The IP (instruction pointer) is a 4-bit index register pointing at the next instruction
to be loaded from memory. When the computer is first started this value is set
to zero (0000). The IR (instruction register) is where the instruction word and,
possibly, an auxillary word are loaded for execution. This register is 8 bits
wide and is divided into the opcode field (high order nybble) and the addr (address
field - low order nybble). The load order is the first nybble fetched from
memory is the opcode, the second, if one is fetched, is the address.
Instructions
The instruction set consists of 16 instructions as shown in the figure. The
instructions are given a mnemonic code in the table below.
| HEX |
MNEMONIC |
OPERANDS |
SEMANTICS |
| 0 |
NOP |
|
No operation |
| 1 |
LOAD |
A, ADDR |
A <- M[addr] |
| 2 |
LOAD |
B, ADDR |
B <- M[addr] |
| 3 |
STORE |
ADDR |
M[addr] <- A |
| 4 |
MOVE |
|
A <- B |
| 5 |
NEG |
|
A <- -A |
| 6 |
AND |
|
A <- A ^ B |
| 7 |
OR |
|
A <- A v B |
| 8 |
ADD |
|
A <- A + B |
| 9 |
JMP |
ADDR |
IP <- addr |
| A |
JMPC |
ADDR |
IF C, IP <- addr |
| B |
JMPZ |
ADDR |
IF Z, IP <- addr |
| C |
JMPN |
ADDR |
IF N, IP <- addr |
| D |
IN |
|
A <- input |
| E |
OUT |
|
output <- A |
| F |
HALT |
|
Stop execution |
ALU
The Arithmetic/Logic Unit consists of a simple 4-bit adder, a twos-complement
(negator) adjuster, a 4-bit AND and 4-bit OR operations.
Memory
Since the IP is only four bits wide the memory consists of an array of 16, 4-bit
wide words.
Assembly Language
A simple assembly language consists of the above instructions along with two
data formatting pseudo-instructions. The first pseudo-instruction, DW,
sets aside a single word of memory and puts an operand value into that location.

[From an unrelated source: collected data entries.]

-- ==== Sys2Proof/Decode.lean ====
section
/-!
DEFINITION. The command interface of 30_encoding.md: the values the host drives on the ports, the
decoder (the opcode map of R61), and the encoder written from the same map. Decoding is total: a word
that R61 reserves is rejected by name, and no operand value is (R64, R71).
-/
namespace Sys2Proof

/-- What the host drives with one command (R55 to R57). OP_LEN is not held twice: it is the number of
bytes on OP_MSG (log 9). -/
structure Ports where
  cmd : CmdWord
  opProto : Nat := 0
  opCode : Code := 0#64
  opSize : Nat := 0
  opGen : Byte := 0#8
  opKey : Byte := 0#8
  opMsg : List Byte := []
  deriving DecidableEq, Repr

/-- OP_LEN, the number n of message bytes (R57). -/
def Ports.opLen (p : Ports) : Nat := p.opMsg.length

/-- Why the decoder gives no command. -/
inductive DecodeRejection where
  /-- cmd 0x0 and 0x3 to 0x7 (R64), with the command word (R134). -/
  | reservedOpcode (cmd : CmdWord)
  deriving DecidableEq, Repr

/-- What `w` wires carry of a number: its low `w` bits (R49). -/
def onWires (w n : Nat) : Nat := n % 2 ^ w

/-- The decoder: the opcode map of R61, reading the ports of each format (R58 to R60) and no others. -/
def decodePorts (P : Params) (p : Ports) : Except DecodeRejection Instr :=
  match p.cmd with
  | 0x1#4 => .ok (.digest p.opMsg p.opGen p.opKey)
  | 0x2#4 => .ok (.decode (onWires P.protoW p.opProto) p.opCode (onWires P.sizeW p.opSize))
  | 0x8#4 => .ok .rdAddress
  | 0x9#4 => .ok .rdChecksum
  | 0xA#4 => .ok .rdChannel
  | 0xB#4 => .ok .rdTemperature
  | 0xC#4 => .ok .rdHumidity
  | 0xD#4 => .ok .rdBatteryOk
  | 0xE#4 => .ok .rdComputedChecksum
  | 0xF#4 => .ok .rdVerified
  | cmd => .error (.reservedOpcode cmd)

/-- The command word of a command (R61). -/
def Instr.opcode : Instr → CmdWord
  | .digest _ _ _ => 0x1#4
  | .decode _ _ _ => 0x2#4
  | .rdAddress => 0x8#4
  | .rdChecksum => 0x9#4
  | .rdChannel => 0xA#4
  | .rdTemperature => 0xB#4
  | .rdHumidity => 0xC#4
  | .rdBatteryOk => 0xD#4
  | .rdComputedChecksum => 0xE#4
  | .rdVerified => 0xF#4

/-- The encoder: the ports the host drives for a command (R58 to R60, R69). A port the format does not
read is driven with zeros. DESIGN CHOICE (log 13, safe): the block ignores it (R56). -/
def encode : Instr → Ports
  | .digest msg gen key => { cmd := 0x1#4, opMsg := msg, opGen := gen, opKey := key }
  | .decode proto code size => { cmd := 0x2#4, opProto := proto, opCode := code, opSize := size }
  | .rdAddress => { cmd := 0x8#4 }
  | .rdChecksum => { cmd := 0x9#4 }
  | .rdChannel => { cmd := 0xA#4 }
  | .rdTemperature => { cmd := 0xB#4 }
  | .rdHumidity => { cmd := 0xC#4 }
  | .rdBatteryOk => { cmd := 0xD#4 }
  | .rdComputedChecksum => { cmd := 0xE#4 }
  | .rdVerified => { cmd := 0xF#4 }

/-- The ports that a word of spec/opcode_table.json stands for: bits 3 to 0 are the command word, and the
table gives the operand ports no bits, so they carry zeros and an empty message. The bits that fill the
4-bit row up to a whole byte are on no wire of the command port. DESIGN CHOICE (log 10). -/
def Ports.ofTableWord (nbits w : Nat) : Ports :=
  { cmd := BitVec.ofNat 4 (w % 2 ^ nbits) }

/-- The command the decoder reads from a word of the opcode table. -/
def decodeTableWord (nbits w : Nat) : Option Instr :=
  (decodePorts Config.resetParams (Ports.ofTableWord nbits w)).toOption

end Sys2Proof
end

The second pseudo-instruction, RW, simply sets aside a word without
initializing the value of that word (except possibly to zero).
An assembly program consists of a fixed format
text file with the following format
See a sample program below.
Program Image
An image is the actual bit pattern of a program and its data, loaded in memory. An
image (or load) file is a hex representation (in plaintext) of that image
generated from the assembler program. The
format of an image file for this system will be a four-character line by four lines.
Here is an example image file assembled from the program below.
1C2D
583E
BBEF
3500
Sample Program
Source Program (unassembled)
LABEL OPCODE OPERANDS COMMENTS
--------------------------------------------------------------------
LOAD A, FIRST
LOAD B, SECOND
NEG
ADD
STORE ANSWER
JMPN DONE
OUT
DONE: HALT
FIRST: DW 3 ;reserves a word and sets it to 3
SECOND: DW 5 ; ditto for 5
ANSWER: RW ? ; reserves a single word of memory
Assembled Listing
See if you can follow the generated image in this listing file.
ADDRESS LABEL OPCODE OPERANDS IMAGE
-------------------------------------------------------------------
0 LOAD A, FIRST 1C
2 LOAD B, SECOND 2D
4 NEG 5
5 ADD 8
6 STORE ANSWER 3E
8 JMPN DONE BB
A OUT E
B DONE: HALT F
C FIRST: DW 3 3
D SECOND: DW 5 5
E ANSWER: RW ? 0